* Exercise description *
The stretch from the line with "def reversedLines : Config" through the line with "theorem test_memory_refuses_repeated_offset : Memory.wf" in the records below: write it out exactly, and nothing else.

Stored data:
-- ==== Sys2Proof/Tests/Slice0.lean ====
section
/-! SUPPORT. The model's own tests: ill-formed terms refused, words written out from `30_encoding.md`, the vectors of
`95_test_vectors.md` one step at a time, and a witness for the hypotheses of every statement that has some. -/

namespace Sys2Proof.Tests

open Sys2Proof Sys2Proof.Machine

set_option maxRecDepth 4000

/-- The state a step or an instruction answers, if it answers one. -/
def ended (o : Host.Outcome State Fault Refusal) : Option State :=
  match o with
  | .next t => some t
  | .fault _ => none
  | .refused _ => none

/-- A build with the scan engine alone. -/
def scanOnly : Config := { Config.default with hasDebounce := false }

/-- A build with the button sampler alone. -/
def debounceOnly : Config := { Config.default with hasScan := false }

/-- A build whose `GETEDGE` is two micro-steps. -/
def splitGetedge : Config := { Config.default with getedgeAtomic := false }

/-- A build whose segment lines are wired in reverse order. -/
def reversedLines : Config := { Config.default with segmap := #v[7, 6, 5, 4, 3, 2, 1, 0] }

/-- The state after reset with the environment's next turns given. -/
def withTurns (turns : List Turn) : State := { State.reset with schedule := turns }

/-- The state after reset with the foreground about to present `w`. -/
def presenting (w : PortWord) : State := { State.reset with port := [w] }

/-- The state after reset with the debounce fields of the inputs given. -/
def withInputs (db : Vector DebounceState 5) : State := { State.reset with db := db }

/-- A released input. -/
def low : DebounceState := { state := false, cnt := 0, edge := false }

/-- A pressed input whose edge is unread. -/
def risen : DebounceState := { state := true, cnt := 0, edge := true }

/-- The scratchpad of vector B15, with its transfer complete. -/
def loaded : State :=
  { State.reset with
    sb := [(1, 0x3F), (2, 0x06), (3, 0x5B), (4, 0x4F), (5, 0x66), (6, 0x6D), (7, 0x7D), (8, 0x07)]
    ready := 9
    xmax := 9 }

/-- The display of vector H4 with the cursor at `c`. -/
def displayAt (c : Fin 12) : State :=
  { State.reset with
    cur := c
    dig := #v[0x3F, 0x06, 0x5B, 0x4F, 0x66, 0x6D, 0x7D, 0x07]
    pins := { pseg := 0xEE, sdata := false, sclk := false, slatch := false, sr := 0x80, dsel := 0x80 } }

/-! ### Ill-formed terms -/

theorem test_wellFormed_refuses_nine_bytes : (Instr.xdata [1, 2, 3, 4, 5, 6, 7, 8, 9]).wellFormed = false := by decide
theorem test_wellFormed_takes_eight_bytes : (Instr.xdata [1, 2, 3, 4, 5, 6, 7, 8]).wellFormed = true := by decide
theorem test_config_refuses_repeated_line :
    ({ Config.default with segmap := #v[0, 1, 2, 3, 4, 5, 6, 6] } : Config).wf = false := by decide
theorem test_memory_refuses_falling_offsets : Memory.wf [(2, 0x01), (1, 0x01)] = false := by decide
theorem test_memory_refuses_repeated_offset : Memory.wf [(2, 0x01), (2, 0x05)] = false := by decide
theorem test_memory_refuses_listed_zero : Memory.wf [(2, 0x00)] = false := by decide
theorem test_memory_refuses_offset_255 : Memory.wf [(255, 0x01)] = false := by decide
theorem test_memory_takes_offset_254 : Memory.wf [(0, 0x01), (254, 0x01)] = true := by decide

/-! ### Decoding: words written out from the tables of rules R71, R72, R75, R76 (R82, E1 to E12) -/

theorem test_decode_nop : decode (.command 0x0000000000000000) = .instr .nop := by decide
theorem test_decode_sethex : decode (.command 0x01031A0000000000) = .instr (.sethex 3 0x1A) := by decide
theorem test_decode_setraw : decode (.command 0x0207FF0000000000) = .instr (.setraw 7 0xFF) := by decide
theorem test_decode_setraw_index_8 : decode (.command 0x0208FF0000000000) = .instr (.setraw 8 0xFF) := by decide
theorem test_decode_setbright : decode (.command 0x0302000000000000) = .instr (.setbright 2) := by decide
theorem test_decode_getlevel : decode (.command 0x0404000000000000) = .instr (.getlevel 4) := by decide
theorem test_decode_getedge : decode (.command 0x0502000000000000) = .instr (.getedge 2) := by decide
theorem test_decode_rdbtn : decode (.command 0x0600000000000000) = .instr .rdbtn := by decide
theorem test_decode_tickgoal : decode (.command 0x0700000080000000) = .instr (.tickgoal 0x80000000) := by decide
theorem test_decode_tickreached : decode (.command 0x08000000FFFFFFF0) = .instr (.tickreached 0xFFFFFFF0) := by decide
theorem test_decode_load : decode (.command 0x0900000000000000) = .instr .load := by decide
theorem test_decode_xstart : decode (.transport 0x1000000000000000012C) = .instr (.xstart 0 300) := by decide
theorem test_decode_xstart_get : decode (.transport 0x10010000000000000009) = .instr (.xstart 1 9) := by decide
theorem test_decode_xdata :
    decode (.transport 0x11080807060504030201) = .instr (.xdata [1, 2, 3, 4, 5, 6, 7, 8]) := by decide
theorem test_decode_xdata_three : decode (.transport 0x11030000000000063F00) = .instr (.xdata [0x00, 0x3F, 0x06]) := by
  decide
theorem test_decode_xdata_empty : decode (.transport 0x11000000000000000000) = .instr (.xdata []) := by decide
theorem test_decode_xget : decode (.transport 0x12000000000000000000) = .instr .xget := by decide
/-- E3: unused fields are ignored. -/
theorem test_decode_ignores_unused_fields : decode (.command 0x06FFFF00FFFFFFFF) = .instr .rdbtn := by decide
/-- E4, E5. -/
theorem test_decode_first_reserved_opcode : decode (.command 0x0A00000000000000) = .illegal (.reservedOpcode 0x0A) := by
  decide
theorem test_decode_last_reserved_opcode : decode (.command 0xFF00000000000000) = .illegal (.reservedOpcode 0xFF) := by
  decide
/-- E6. -/
theorem test_decode_reserved_field : decode (.command 0x0100000100000000) = .illegal (.reservedField 0x01) := by decide
/-- E8, E9. -/
theorem test_decode_reserved_event : decode (.transport 0x13000000000000000000) = .illegal (.reservedEvent 0x13) := by
  decide
theorem test_decode_event_zero : decode (.transport 0x00000000000000000000) = .illegal (.reservedEvent 0x00) := by decide
/-- E10. -/
theorem test_decode_nine_bytes : decode (.transport 0x11090000000000000000) = .illegal (.chunkTooLong 9) := by decide

/-- Programs P3 and P5: the words of the spec's own statements. -/
theorem test_encode_xdata :
    encode (.xdata [0x00, 0x3F, 0x06, 0x5B, 0x4F, 0x66, 0x6D, 0x7D]) = .transport 0x11087D6D664F5B063F00 := by decide
theorem test_encode_last_chunk :
    encode (.xdata [0xF8, 0xF9, 0xFA, 0xFB, 0xFC, 0xFD, 0xFE, 0xFF]) = .transport 0x1108FFFEFDFCFBFAF9F8 := by decide

/-- `XWRITE` of 9 bytes is the three statements of program P3 (`30_encoding.md` rule R81). -/
theorem test_xwrite_expansion :
    xwrite [0x00, 0x3F, 0x06, 0x5B, 0x4F, 0x66, 0x6D, 0x7D, 0x07] =
      [.xstart 0 9, .xdata [0x00, 0x3F, 0x06, 0x5B, 0x4F, 0x66, 0x6D, 0x7D], .xdata [0x07]] := by decide

/-- Words as the opcode table numbers them: 64 bits on the command port, 80 on the transport port, no longer word. -/
theorem test_table_word_command : decodeTableWord 64 0x01031A0000000000 = some (.sethex 3 0x1A) := by decide
theorem test_table_word_transport : decodeTableWord 80 0x1000000000000000012C = some (.xstart 0 300) := by decide
theorem test_table_word_too_long : decodeTableWord 88 0x12000000000000000000 = none := by decide
theorem test_table_word_illegal : decodeTableWord 64 0x0A00000000000000 = none := by decide

/-- A placed word is what the step after reset runs. -/
theorem test_placed_sethex_runs :
    (ended (step (State.reset.withFetchWord 64 0x01031A0000000000))).map (·.dig[3]) = some 0xF7 := by decide
theorem test_placed_xstart_runs :
    (ended (step (State.reset.withFetchWord 80 0x1000000000000000012C))).map (·.xmax) = some 255 := by decide

/-! ### Illegal commands (E4, E10, E13) -/

theorem test_illegal_opcode_answers_zero :
    (ended (step (presenting (.command 0x0A00000000000000)))).map (fun t => (t.resp, t.dig)) =
      some (.word 0, State.reset.dig) := by decide
theorem test_illegal_chunk_counts_nothing :
    (ended (step (presenting (.transport 0x11090000000000000000)))).map (fun t => (t.resp, t.xcnt)) =
      some (.none, 0) := by decide
theorem test_absent_family_writes_nothing :
    (ended (step { presenting (.command 0x0100010000000000) with cfg := debounceOnly })).map (fun t => (t.resp, t.dig)) =
      some (.word 0, State.reset.dig) := by decide

/-! ### The scan family's commands (S1 to S16) -/

/-- S3: the decimal point. -/
theorem test_sethex_decimal_point :
    (ended (exec (.sethex 1 0x12) State.reset)).map (fun t => (t.dig[1], t.resp)) = some (0xDB, .word 0) := by decide
/-- S6: bits 7:5 of the value are ignored. -/
theorem test_sethex_ignores_high_bits : (ended (exec (.sethex 2 0xE8) State.reset)).map (·.dig[2]) = some 0x7F := by
  decide
/-- S12: the first index out of range. -/
theorem test_setraw_out_of_range : (ended (exec (.setraw 8 0xFF) State.reset)).map (·.dig) = some State.reset.dig := by
  decide
/-- S10. -/
theorem test_setraw_last_digit :
    (ended (exec (.setraw 7 0xFF) State.reset)).map (·.dig) = some #v[0, 0, 0, 0, 0, 0, 0, 0xFF] := by decide
/-- S15: no range check, nothing else changes. -/
theorem test_setbright_verbatim :
    (ended (exec (.setbright 200) State.reset)).map (fun t => (t.bright, t.dig, t.pins)) =
      some (200, State.reset.dig, State.reset.pins) := by decide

* Finished task *
def reversedLines : Config := { Config.default with segmap := #v[7, 6, 5, 4, 3, 2, 1, 0] }

/-- The state after reset with the environment's next turns given. -/
def withTurns (turns : List Turn) : State := { State.reset with schedule := turns }

/-- The state after reset with the foreground about to present `w`. -/
def presenting (w : PortWord) : State := { State.reset with port := [w] }

/-- The state after reset with the debounce fields of the inputs given. -/
def withInputs (db : Vector DebounceState 5) : State := { State.reset with db := db }

/-- A released input. -/
def low : DebounceState := { state := false, cnt := 0, edge := false }

/-- A pressed input whose edge is unread. -/
def risen : DebounceState := { state := true, cnt := 0, edge := true }

/-- The scratchpad of vector B15, with its transfer complete. -/
def loaded : State :=
  { State.reset with
    sb := [(1, 0x3F), (2, 0x06), (3, 0x5B), (4, 0x4F), (5, 0x66), (6, 0x6D), (7, 0x7D), (8, 0x07)]
    ready := 9
    xmax := 9 }

/-- The display of vector H4 with the cursor at `c`. -/
def displayAt (c : Fin 12) : State :=
  { State.reset with
    cur := c
    dig := #v[0x3F, 0x06, 0x5B, 0x4F, 0x66, 0x6D, 0x7D, 0x07]
    pins := { pseg := 0xEE, sdata := false, sclk := false, slatch := false, sr := 0x80, dsel := 0x80 } }

/-! ### Ill-formed terms -/

theorem test_wellFormed_refuses_nine_bytes : (Instr.xdata [1, 2, 3, 4, 5, 6, 7, 8, 9]).wellFormed = false := by decide
theorem test_wellFormed_takes_eight_bytes : (Instr.xdata [1, 2, 3, 4, 5, 6, 7, 8]).wellFormed = true := by decide
theorem test_config_refuses_repeated_line :
    ({ Config.default with segmap := #v[0, 1, 2, 3, 4, 5, 6, 6] } : Config).wf = false := by decide
theorem test_memory_refuses_falling_offsets : Memory.wf [(2, 0x01), (1, 0x01)] = false := by decide
theorem test_memory_refuses_repeated_offset : Memory.wf [(2, 0x01), (2, 0x05)] = false := by decide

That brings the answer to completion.